-- ==== Sys2Proof/Certificates/Slice0/Obligations.lean ====
section
/-! DEFINITION. The statements for the provers, from the numbered rules of spec/. Request bytes, status bytes and kind
codes are the spec's own choices (spec/92_eei_decisions.md D3, D4). No statement rests on a value of a free byte (log 2)
or on a register's value at reset that the model names (log 3). -/

open Sys2Proof Sys2Proof.Machine Sys2Proof.Machine.HostLayer

/-! ### Encoding and decoding -/

/-- R77, R78: under every N_MAX the spec allows, the decoder gives back every well-formed instruction from its request,
each operand at every value. -/
def Obligations.DecodeOfEncodeIsTheInstruction : Prop :=
  ∀ nMax, Config.nMaxAllowed nMax → ∀ i : Instr, i.wf nMax = true → decodeWith nMax (encode i) = .ok i

/-- R77, R78, R81: whatever byte string the decoder accepts is the request of a well-formed instruction, so no two
requests spell one operation. -/
def Obligations.EncodeOfDecodeIsTheRequest : Prop :=
  ∀ nMax b i, decodeWith nMax b = .ok i → i.wf nMax = true ∧ encode i = b

/-- R81, R194: the decoder refuses exactly the requests R81 calls illegal, and such a request gets the result `02` and
changes no state. The rule is the spec's decision D9. -/
def Obligations.IllegalRequestsAreAnsweredIllegalOp : Prop :=
  ∀ nMax, Config.nMaxAllowed nMax → ∀ (b : List Byte) (s : State) (rest : List Input), s.inputs = .request b :: rest →
    ((∃ e, decodeWith nMax b = .error e) ↔ illegalRequest nMax b) ∧
      (illegalRequest nMax b → stepWith nMax s = .next { s with inputs := rest, results := s.results ++ [[0x02]] })

/-- Requests written out from R78 and R84 and standing in spec/95_test_vectors.md, at least two a unit, and three illegal
ones (R81). A sanity statement. -/
def Obligations.RequestsFromTheSpecDecode : Prop :=
  decode [0x01, 0x05, 0x0A, 0x88, 0x90, 0x00, 0x40] = .ok (.csum [0x0A, 0x88, 0x90, 0x00, 0x40]) ∧
    decode [0x01, 0x02, 0xFF, 0x01] = .ok (.csum [0xFF, 0x01]) ∧
    decode [0x02, 0x0A, 0x88, 0x90, 0x00, 0x40] = .ok (.fnew 0x0A 0x88 0x90 0x00 0x40) ∧
    decode [0x10, 0x0A] = .ok (.dnew 0x0A) ∧ decode [0x16, 0x01] = .ok (.drstf 0x01) ∧ decode [0x17] = .ok .dfin ∧
    decode [0x20, 0x04, 0xFF, 0x0A, 0x00, 0x62] = .ok (.rcls [0xFF, 0x0A, 0x00, 0x62]) ∧
    decode [0x21, 0x46] = .ok (.rval 0x46) ∧ decode [0x23] = .ok .rbytes ∧
    decode [0x24] = .error (.unknownCode 0x24) ∧ decode [0x16, 0x05] = .error (.badSelector 0x05) ∧
    decode [0x17, 0x00] = .error .wrongLength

----

Word for word, restate all of the entries.

-- ==== Sys2Proof/Certificates/Slice0/Obligations.lean ====
section
/-! DEFINITION. The statements for the provers, from the numbered rules of spec/. Request bytes, status bytes and kind
codes are the spec's own choices (spec/92_eei_decisions.md D3, D4). No statement rests on a value of a free byte (log 2)
or on a register's value at reset that the model names (log 3). -/

open Sys2Proof Sys2Proof.Machine Sys2Proof.Machine.HostLayer

/-! ### Encoding and decoding -/

/-- R77, R78: under every N_MAX the spec allows, the decoder gives back every well-formed instruction from its request,
each operand at every value. -/
def Obligations.DecodeOfEncodeIsTheInstruction : Prop :=
  ∀ nMax, Config.nMaxAllowed nMax → ∀ i : Instr, i.wf nMax = true → decodeWith nMax (encode i) = .ok i

/-- R77, R78, R81: whatever byte string the decoder accepts is the request of a well-formed instruction, so no two
requests spell one operation. -/
def Obligations.EncodeOfDecodeIsTheRequest : Prop :=
  ∀ nMax b i, decodeWith nMax b = .ok i → i.wf nMax = true ∧ encode i = b

/-- R81, R194: the decoder refuses exactly the requests R81 calls illegal, and such a request gets the result `02` and
changes no state. The rule is the spec's decision D9. -/
def Obligations.IllegalRequestsAreAnsweredIllegalOp : Prop :=
  ∀ nMax, Config.nMaxAllowed nMax → ∀ (b : List Byte) (s : State) (rest : List Input), s.inputs = .request b :: rest →
    ((∃ e, decodeWith nMax b = .error e) ↔ illegalRequest nMax b) ∧
      (illegalRequest nMax b → stepWith nMax s = .next { s with inputs := rest, results := s.results ++ [[0x02]] })

/-- Requests written out from R78 and R84 and standing in spec/95_test_vectors.md, at least two a unit, and three illegal
ones (R81). A sanity statement. -/
def Obligations.RequestsFromTheSpecDecode : Prop :=
  decode [0x01, 0x05, 0x0A, 0x88, 0x90, 0x00, 0x40] = .ok (.csum [0x0A, 0x88, 0x90, 0x00, 0x40]) ∧
    decode [0x01, 0x02, 0xFF, 0x01] = .ok (.csum [0xFF, 0x01]) ∧
    decode [0x02, 0x0A, 0x88, 0x90, 0x00, 0x40] = .ok (.fnew 0x0A 0x88 0x90 0x00 0x40) ∧
    decode [0x10, 0x0A] = .ok (.dnew 0x0A) ∧ decode [0x16, 0x01] = .ok (.drstf 0x01) ∧ decode [0x17] = .ok .dfin ∧
    decode [0x20, 0x04, 0xFF, 0x0A, 0x00, 0x62] = .ok (.rcls [0xFF, 0x0A, 0x00, 0x62]) ∧
    decode [0x21, 0x46] = .ok (.rval 0x46) ∧ decode [0x23] = .ok .rbytes ∧
    decode [0x24] = .error (.unknownCode 0x24) ∧ decode [0x16, 0x05] = .error (.badSelector 0x05) ∧
    decode [0x17, 0x00] = .error .wrongLength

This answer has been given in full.